When a divorce takes place any matters relating to the parties’ finances and property need to be sorted out. If the parties are not able to agree matters, then either may ask the court to sort things out for them. But does this mean that you could be forced to sell your house (i.e. the former matrimonial home) against your will?

The answer to the question, as with so many things, is: it depends.

It depends upon the circumstances of your case. The court certainly has the power to order a sale of your house, but whether it will do so depends upon whether that is the appropriate thing to do in the circumstances.

Equal sharing starting-point

The starting-point when considering a financial/property settlement on divorce is that all matrimonial assets, including the former matrimonial home, should be divided equally (note that it does not usually matter whether the home is owned jointly, or just by one party). Thus if the matrimonial home has an equity, i.e. the value of the property less any mortgage, then that equity should normally be divided equally between the parties.

That does not, however, mean that the property has to be sold. If one party wants to keep the property, then they can buy out the other party’s share by paying them half of the equity, or by agreeing to them having other assets to the same value. If this is a feasible possibility, then the court would usually agree to it, rather than forcing a sale and ordering that the net proceeds of sale be divided equally.

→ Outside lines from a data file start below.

-- ==== Sys2Proof/Machine/Atomics.lean ====
section
/-! DEFINITION. Atomics at the home (R314–R316), and the writes of a core's groups that are under way performed in one step (R204). -/

namespace Sys2Proof.Machine

/-- Word `i` of a list. -/
def nth (ws : List Word) (i : Nat) : Word := ws.getD i Word.zero
/-- Its data bits. -/
def dat (ws : List Word) (i : Nat) : BitVec 32 := (nth ws i).data
/-- The 64-bit value of words `i`, `i+1`. -/
def dat64 (ws : List Word) (i : Nat) : BitVec 64 := dat ws (i + 1) ++ dat ws i
/-- R275: is `va` the one `min` or `max` selects, on values of width `w`? On equality `va` is. -/
def picksA (isMax sgn : Bool) {w : Nat} (a b : BitVec w) : Bool :=
  if isMax then (if sgn then b.sle a else b.ule a) else (if sgn then a.sle b else a.ule b)

/-- The new value of an atomic from the old words and the operands; every word it computes with is healthy. -/
def aopValue (aop : Nat) (m x : List Word) : List Word :=
  let a := nth m 0
  let b := nth x 0
  let pick := fun (isMax sgn : Bool) => [if picksA isMax sgn a.data b.data then a else b]
  match aop with
  | 0 => [Word.ofData (a.data + b.data)]
  | 1 => wordsOf 2 (dat64 m 0 + dat64 x 0).toNat
  | 2 => [commAdd 1 a b]
  | 3 => [commAdd 3 a b]
  | 4 => pick false true
  | 5 => pick false false
  | 6 => pick true true
  | 7 => pick true false
  | 8 => [Word.ofData (a.data &&& b.data)]
  | 9 => [Word.ofData (a.data ||| b.data)]
  | 10 => [Word.ofData (a.data ^^^ b.data)]
  | 11 => [b]
  | 12 => x.take 2
  | 13 => [if a.data = b.data then nth x 1 else a]
  | 14 => if dat64 m 0 = dat64 x 0 then (x.drop 2).take 2 else m
  | _ => m

/-- How many operand words an operation has (R314). -/
def aopOperands (aop : Nat) : Nat := if aop = 14 then 4 else if aop = 1 ∨ aop = 12 ∨ aop = 13 then 2 else 1

/-- R315: the old value delivered and the new value stored. An exchange stores its operands as they are. Every other operation predicts the
residue of the new value from those of its operands (R2): a word that is poison, or does not match its own residue, makes the new value poison. -/
def aopStep (aop : Nat) (m x : List Word) : List Word × List Word :=
  let m1 := m.map (fun w => if w.checks then w else Word.poison)
  let poison := m1.map (fun _ => Word.poison)
  let old := if m1.any Word.isPoison then poison else m1
  (old, if aop = 11 ∨ aop = 12 then x.take m.length
    else if m1.any Word.isPoison || (x.take (aopOperands aop)).any (fun w => w.isPoison || !w.checks) then poison
    else aopValue aop m1 x)

/-- R316: the check of a reduction's new words, which is computed once more when it fails: after a second failure they are poison, and a
record names the line for the group. -/
def State.redChecked (s : State) (r : GroupRef) (line : Nat) (ws : List Word) : State × List Word :=
  if s.redFaults < 2 ∨ ws.all Word.isPoison = true then ({ s with redFaults := 0 }, ws)
  else
    let s1 : State := { s with redFaults := s.redFaults - 2 }
    let mode := ((s.groupAt r).map (fun g => g.priv.mode.toNat)).getD 0
    (s1.record (Rec.ofGroup (r.die * 64 + r.core) ((s.teamAt (grpKey r)).getD Team.initial) r.grp mode cResidue (line * 128)),
      ws.map (fun _ => Word.poison))

/-! ### Writes under way -/

/-- The data words a write carries, and the mask flit's byte mask (full words without one). -/
def pktWords (p : Packet) (masked : Bool) : List Word := windowWords (if masked then p.flits.drop 1 else p.flits)

/-- The words a write leaves in a line: those of a masked write merge (R183) but for the words it covers whole. -/
def writtenWords (p : Packet) (masked : Bool) (whole : BitVec 32) (old : List Word) : List Word :=
  let ws := pktWords p masked
  let bm := maskOfFlit (p.flits.getD 0 [])
  (List.range 32).map (fun i =>
    if masked && !bit whole i then mergeWord (BitVec.ofNat 4 (bm / 16 ^ i)) (old.getD i Word.poison) (ws.getD i Word.zero) else ws.getD i Word.zero)

/-- R185, R216: a discarded word leaves every L1 with no write-back, and write-backs and partials under way are dropped with it. A store whose
grant is under way stands before the discard. -/
def State.dropOwned (s0 : State) (tag : Nat) : State :=
  let s := ((s0.backsOf tag).foldl State.voidTxn s0).voidPartials tag
  let o := s.ownLine tag
  let s1 := o.owners.foldl (fun s (i, c) =>
    let gone := fun (s : State) => ({ s with l1 := tdel s.l1 (l1Key c tag i) } : State).staleFills c tag
    match tfind s.l1 (l1Key c tag i) with
    | some ⟨.pending ws _ _, _⟩ => (performed (gone s) ws).strike c tag (1#32 <<< i)
    | some ⟨.owned _, _⟩ => gone s
    | _ => s) s
  let s2 := (sortNat o.holders).foldl (fun s c => s.dropPartials tag c) s1
  s2.modOwn tag (fun o => { o with owners := [], revoking := [] })

/-- A line discarded at its home in one step: zeros (R216). -/
def State.discardNow (s : State) (tag : Nat) : State :=
  let s1 := (s.finishFill tag).dropOwned tag
  if s1.keeps tag then s1.l2Put tag (List.replicate 32 Word.zero) true else s1

/-- A write, reduction or discard under way is performed at its home at once; its packet is then only acknowledged. -/
def State.landTxn (s : State) (t : Txn) : State :=
  let tag := pktTag t.pkt
  let m := t.pkt.hdr.aux
  let s0 := s.voidTxn t
  let s1 := (s0.prepare tag).revokeNow tag m
  let s2 :=
    match t.pkt.hdr.mtype.toNat with
    | 0 => s1.homePut tag m (pktWords t.pkt false)
    | 1 => s1.homePut tag m (writtenWords t.pkt true t.whole (s1.homeLine tag))
    | 3 =>
      let idx := lanesOf m
      let f := t.pkt.flits.getD 0 []
      let new := (aopStep ((nth f 4).data.toNat % 16) (idx.map (fun i => (s1.homeLine tag).getD i Word.poison)) (f.take 4)).2
      let (s2, ws) := match t.agent with | .store r => s1.redChecked r (tagLine tag) new | _ => (s1, new)
      s2.homePut tag m ((List.range 32).map (fun i => nth ws (indexOf idx i)))
    | 4 => s0.discardNow tag
    | _ => s1
  if t.stream then s2.l2Drop tag else s2

/-- The writes of a core's groups to a line that are under way are performed at once, oldest first: an access of the hardware's own to the line
comes after them (R204). -/
def State.landStores (s : State) (core tag : Nat) : State :=
  (s.txns.filter (fun t => (match t.agent with | .store r => r.die != kilnDie && r.die * 64 + r.core == core | _ => false) &&
    t.pkt.hdr.cls == 1 && t.pkt.hdr.aux != 0 && pktTag t.pkt == tag)).foldl State.landTxn s

end Sys2Proof.Machine
end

Whether it is feasible depends upon such things as whether the buying party can afford it, and whether the other party can be released from any mortgage on the property if, as is usually the case, they wish to be released. Note that if the mortgage is not being paid off, then it is up to the mortgagee, not the buying party, whether the other party is released.

Equal division not always appropriate

But that starting-point of equal division is not always appropriate, in which case the amount needed to buy out the other party may be considerably less, or even nothing. There are any number of reasons why this may be so, and we couldn’t possibly list them all here. For example, if it was a short childless marriage and one party owned the property before the marriage, it may be appropriate for that party to keep the whole property, with the other party having nothing from it.

Or the earning capacity of the two parties may be considerably different, meaning that the lower earner will need a greater than half share to rehouse themselves, due to their limited mortgage capacity. And if they don’t have any significant mortgage capacity, it may be appropriate for them to have the whole house.

If the parties have been separated for a considerable time and one party has remained in the former matrimonial home ever since, paying the mortgage and other outgoings, then that may be a reason for them to have a greater than half share of the property.

Another common scenario is that the house is required as a home for any dependent children. Here, the court would not usually want the house to be sold, unless it was really necessary (the sale could, for example, be delayed until the children have grown up). Of course, if there is not enough money available to keep the house (in particular to pay the mortgage), then a sale may be unavoidable.

In summary, the court can force the sale of your house on divorce, and will usually do so if it considers that the other party is entitled to a share, and you are unable to buy them out.

The above is of course just a brief summary of what may happen to the former matrimonial home on divorce. This is a complex subject, and if you require detailed advice then you should consult an expert family lawyer.